> YOUR TASK:
All that is wanted is a word-for-word copy of the line with "s.svcMaps := rfl" and every line after it in the data below.
RECORDS FOR THIS TASK START
@[simp] theorem State.setGrp_cur (s : State) (g : Nat) (x : Group) : (s.setGrp g x).cur = s.cur := rfl
@[simp] theorem State.setGrp_fetchLen (s : State) (g : Nat) (x : Group) : (s.setGrp g x).fetchLen = s.fetchLen := rfl
@[simp] theorem State.setGrp_turns (s : State) (g : Nat) (x : Group) : (s.setGrp g x).turns = s.turns := rfl
@[simp] theorem State.setGrp_turnNo (s : State) (g : Nat) (x : Group) : (s.setGrp g x).turnNo = s.turnNo := rfl
@[simp] theorem State.setGrp_freeNo (s : State) (g : Nat) (x : Group) : (s.setGrp g x).freeNo = s.freeNo := rfl
@[simp] theorem State.setGrp_clock (s : State) (g : Nat) (x : Group) : (s.setGrp g x).clock = s.clock := rfl
@[simp] theorem State.setGrp_phase (s : State) (g : Nat) (x : Group) : (s.setGrp g x).phase = s.phase := rfl
@[simp] theorem State.setGrp_fatals (s : State) (g : Nat) (x : Group) : (s.setGrp g x).fatals = s.fatals := rfl
@[simp] theorem State.setGrp_binsDue (s : State) (g : Nat) (x : Group) : (s.setGrp g x).binsDue = s.binsDue := rfl
@[simp] theorem State.setGrp_blocked (s : State) (g : Nat) (x : Group) : (s.setGrp g x).blocked = s.blocked := rfl
@[simp] theorem State.setGrp_again (s : State) (g : Nat) (x : Group) : (s.setGrp g x).again = s.again := rfl
@[simp] theorem State.setGrp_read (s : State) (g : Nat) (x : Group) : (s.setGrp g x).read = s.read := rfl
@[simp] theorem State.setGrp_pfxLine (s : State) (g : Nat) (x : Group) : (s.setGrp g x).pfxLine = s.pfxLine := rfl
@[simp] theorem State.setGrp_slewRem (s : State) (g : Nat) (x : Group) : (s.setGrp g x).slewRem = s.slewRem := rfl
@[simp] theorem State.setGrp_identity (s : State) (g : Nat) (x : Group) : (s.setGrp g x).identity = s.identity := rfl
@[simp] theorem State.setGrp_planNext (s : State) (g : Nat) (x : Group) : (s.setGrp g x).planNext = s.planNext := rfl
@[simp] theorem State.setGrp_journalAt (s : State) (g : Nat) (x : Group) : (s.setGrp g x).journalAt = s.journalAt := rfl
@[simp] theorem State.setGrp_nextFrame (s : State) (g : Nat) (x : Group) : (s.setGrp g x).nextFrame = s.nextFrame := rfl
@[simp] theorem State.setGrp_nextGroup (s : State) (g : Nat) (x : Group) : (s.setGrp g x).nextGroup = s.nextGroup := rfl
@[simp] theorem State.setGrp_nextTeam (s : State) (g : Nat) (x : Group) : (s.setGrp g x).nextTeam = s.nextTeam := rfl
@[simp] theorem State.setGrp_nextLaunch (s : State) (g : Nat) (x : Group) : (s.setGrp g x).nextLaunch = s.nextLaunch := rfl
@[simp] theorem State.setGrp_nextId (s : State) (g : Nat) (x : Group) : (s.setGrp g x).nextId = s.nextId := rfl
@[simp] theorem State.setGrp_hbm (s : State) (g : Nat) (x : Group) : (s.setGrp g x).hbm = s.hbm := rfl
@[simp] theorem State.setGrp_hbmBad (s : State) (g : Nat) (x : Group) : (s.setGrp g x).hbmBad = s.hbmBad := rfl
@[simp] theorem State.setGrp_time (s : State) (g : Nat) (x : Group) : (s.setGrp g x).time = s.time := rfl
@[simp] theorem State.setGrp_slew (s : State) (g : Nat) (x : Group) : (s.setGrp g x).slew = s.slew := rfl
@[simp] theorem State.setGrp_bootStep (s : State) (g : Nat) (x : Group) : (s.setGrp g x).bootStep = s.bootStep := rfl
@[simp] theorem State.setGrp_bootHalted (s : State) (g : Nat) (x : Group) : (s.setGrp g x).bootHalted = s.bootHalted := rfl
@[simp] theorem State.setGrp_portsOpen (s : State) (g : Nat) (x : Group) : (s.setGrp g x).portsOpen = s.portsOpen := rfl
@[simp] theorem State.setGrp_heldInReset (s : State) (g : Nat) (x : Group) : (s.setGrp g x).heldInReset = s.heldInReset := rfl
@[simp] theorem State.setGrp_measure (s : State) (g : Nat) (x : Group) : (s.setGrp g x).measure = s.measure := rfl
@[simp] theorem State.setGrp_troot (s : State) (g : Nat) (x : Group) : (s.setGrp g x).troot = s.troot := rfl
@[simp] theorem State.setGrp_fqbase (s : State) (g : Nat) (x : Group) : (s.setGrp g x).fqbase = s.fqbase := rfl
@[simp] theorem State.setGrp_ringsReg (s : State) (g : Nat) (x : Group) : (s.setGrp g x).ringsReg = s.ringsReg := rfl
@[simp] theorem State.setGrp_pfxbase (s : State) (g : Nat) (x : Group) : (s.setGrp g x).pfxbase = s.pfxbase := rfl
@[simp] theorem State.setGrp_wpaddr (s : State) (g : Nat) (x : Group) : (s.setGrp g x).wpaddr = s.wpaddr := rfl
@[simp] theorem State.setGrp_ringDescs (s : State) (g : Nat) (x : Group) : (s.setGrp g x).ringDescs = s.ringDescs := rfl
@[simp] theorem State.setGrp_reports (s : State) (g : Nat) (x : Group) : (s.setGrp g x).reports = s.reports := rfl
@[simp] theorem State.setGrp_dropped (s : State) (g : Nat) (x : Group) : (s.setGrp g x).dropped = s.dropped := rfl
@[simp] theorem State.setGrp_wprogs (s : State) (g : Nat) (x : Group) : (s.setGrp g x).wprogs = s.wprogs := rfl
@[simp] theorem State.setGrp_models (s : State) (g : Nat) (x : Group) : (s.setGrp g x).models = s.models := rfl
@[simp] theorem State.setGrp_ioTlb (s : State) (g : Nat) (x : Group) : (s.setGrp g x).ioTlb = s.ioTlb := rfl
@[simp] theorem State.setGrp_fqNext (s : State) (g : Nat) (x : Group) : (s.setGrp g x).fqNext = s.fqNext := rfl
@[simp] theorem State.setGrp_frecs (s : State) (g : Nat) (x : Group) : (s.setGrp g x).frecs = s.frecs := rfl
@[simp] theorem State.setGrp_cores (s : State) (g : Nat) (x : Group) : (s.setGrp g x).cores = s.cores := rfl
@[simp] theorem State.setGrp_services (s : State) (g : Nat) (x : Group) : (s.setGrp g x).services = s.services := rfl
@[simp] theorem State.setGrp_teams (s : State) (g : Nat) (x : Group) : (s.setGrp g x).teams = s.teams := rfl
@[simp] theorem State.setGrp_launches (s : State) (g : Nat) (x : Group) : (s.setGrp g x).launches = s.launches := rfl
@[simp] theorem State.setGrp_graphs (s : State) (g : Nat) (x : Group) : (s.setGrp g x).graphs = s.graphs := rfl
@[simp] theorem State.setGrp_runs (s : State) (g : Nat) (x : Group) : (s.setGrp g x).runs = s.runs := rfl
@[simp] theorem State.setGrp_nextRun (s : State) (g : Nat) (x : Group) : (s.setGrp g x).nextRun = s.nextRun := rfl
@[simp] theorem State.setGrp_nextNamed (s : State) (g : Nat) (x : Group) : (s.setGrp g x).nextNamed = s.nextNamed := rfl
@[simp] theorem State.setGrp_placeQ (s : State) (g : Nat) (x : Group) : (s.setGrp g x).placeQ = s.placeQ := rfl
@[simp] theorem State.setGrp_launchSeq (s : State) (g : Nat) (x : Group) : (s.setGrp g x).launchSeq = s.launchSeq := rfl
@[simp] theorem State.setGrp_sailPeriod (s : State) (g : Nat) (x : Group) : (s.setGrp g x).sailPeriod = s.sailPeriod := rfl
@[simp] theorem State.setGrp_sailEpoch (s : State) (g : Nat) (x : Group) : (s.setGrp g x).sailEpoch = s.sailEpoch := rfl
@[simp] theorem State.setGrp_sailFrom (s : State) (g : Nat) (x : Group) : (s.setGrp g x).sailFrom = s.sailFrom := rfl
@[simp] theorem State.setGrp_sail (s : State) (g : Nat) (x : Group) : (s.setGrp g x).sail = s.sail := rfl
@[simp] theorem State.setGrp_firingNo (s : State) (g : Nat) (x : Group) : (s.setGrp g x).firingNo = s.firingNo := rfl
@[simp] theorem State.setGrp_calls (s : State) (g : Nat) (x : Group) : (s.setGrp g x).calls = s.calls := rfl
@[simp] theorem State.setGrp_links (s : State) (g : Nat) (x : Group) : (s.setGrp g x).links = s.links := rfl
@[simp] theorem State.setGrp_deviceId (s : State) (g : Nat) (x : Group) : (s.setGrp g x).deviceId = s.deviceId := rfl
@[simp] theorem State.setGrp_portsUp (s : State) (g : Nat) (x : Group) : (s.setGrp g x).portsUp = s.portsUp := rfl
@[simp] theorem State.setGrp_islands (s : State) (g : Nat) (x : Group) : (s.setGrp g x).islands = s.islands := rfl
@[simp] theorem State.setGrp_powerCap (s : State) (g : Nat) (x : Group) : (s.setGrp g x).powerCap = s.powerCap := rfl
@[simp] theorem State.setGrp_powers (s : State) (g : Nat) (x : Group) : (s.setGrp g x).powers = s.powers := rfl
@[simp] theorem State.setGrp_journal (s : State) (g : Nat) (x : Group) : (s.setGrp g x).journal = s.journal := rfl
@[simp] theorem State.setGrp_journalNext (s : State) (g : Nat) (x : Group) : (s.setGrp g x).journalNext = s.journalNext := rfl
@[simp] theorem State.setGrp_replay (s : State) (g : Nat) (x : Group) : (s.setGrp g x).replay = s.replay := rfl
@[simp] theorem State.setGrp_sequences (s : State) (g : Nat) (x : Group) : (s.setGrp g x).sequences = s.sequences := rfl
@[simp] theorem State.setGrp_nextHandle (s : State) (g : Nat) (x : Group) : (s.setGrp g x).nextHandle = s.nextHandle := rfl
@[simp] theorem State.setGrp_replies (s : State) (g : Nat) (x : Group) : (s.setGrp g x).replies = s.replies := rfl
@[simp] theorem State.setGrp_fleetOut (s : State) (g : Nat) (x : Group) : (s.setGrp g x).fleetOut = s.fleetOut := rfl
@[simp] theorem State.setGrp_svcMaps (s : State) (g : Nat) (x : Group) : (s.setGrp g x).svcMaps = s.svcMaps := rfl
@[simp] theorem State.setGrp_corrected (s : State) (g : Nat) (x : Group) : (s.setGrp g x).corrected = s.corrected := rfl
RECORDS FOR THIS TASK END
> EXERCISE SOLUTION:
@[simp] theorem State.setGrp_svcMaps (s : State) (g : Nat) (x : Group) : (s.setGrp g x).svcMaps = s.svcMaps := rfl
@[simp] theorem State.setGrp_corrected (s : State) (g : Nat) (x : Group) : (s.setGrp g x).corrected = s.corrected := rfl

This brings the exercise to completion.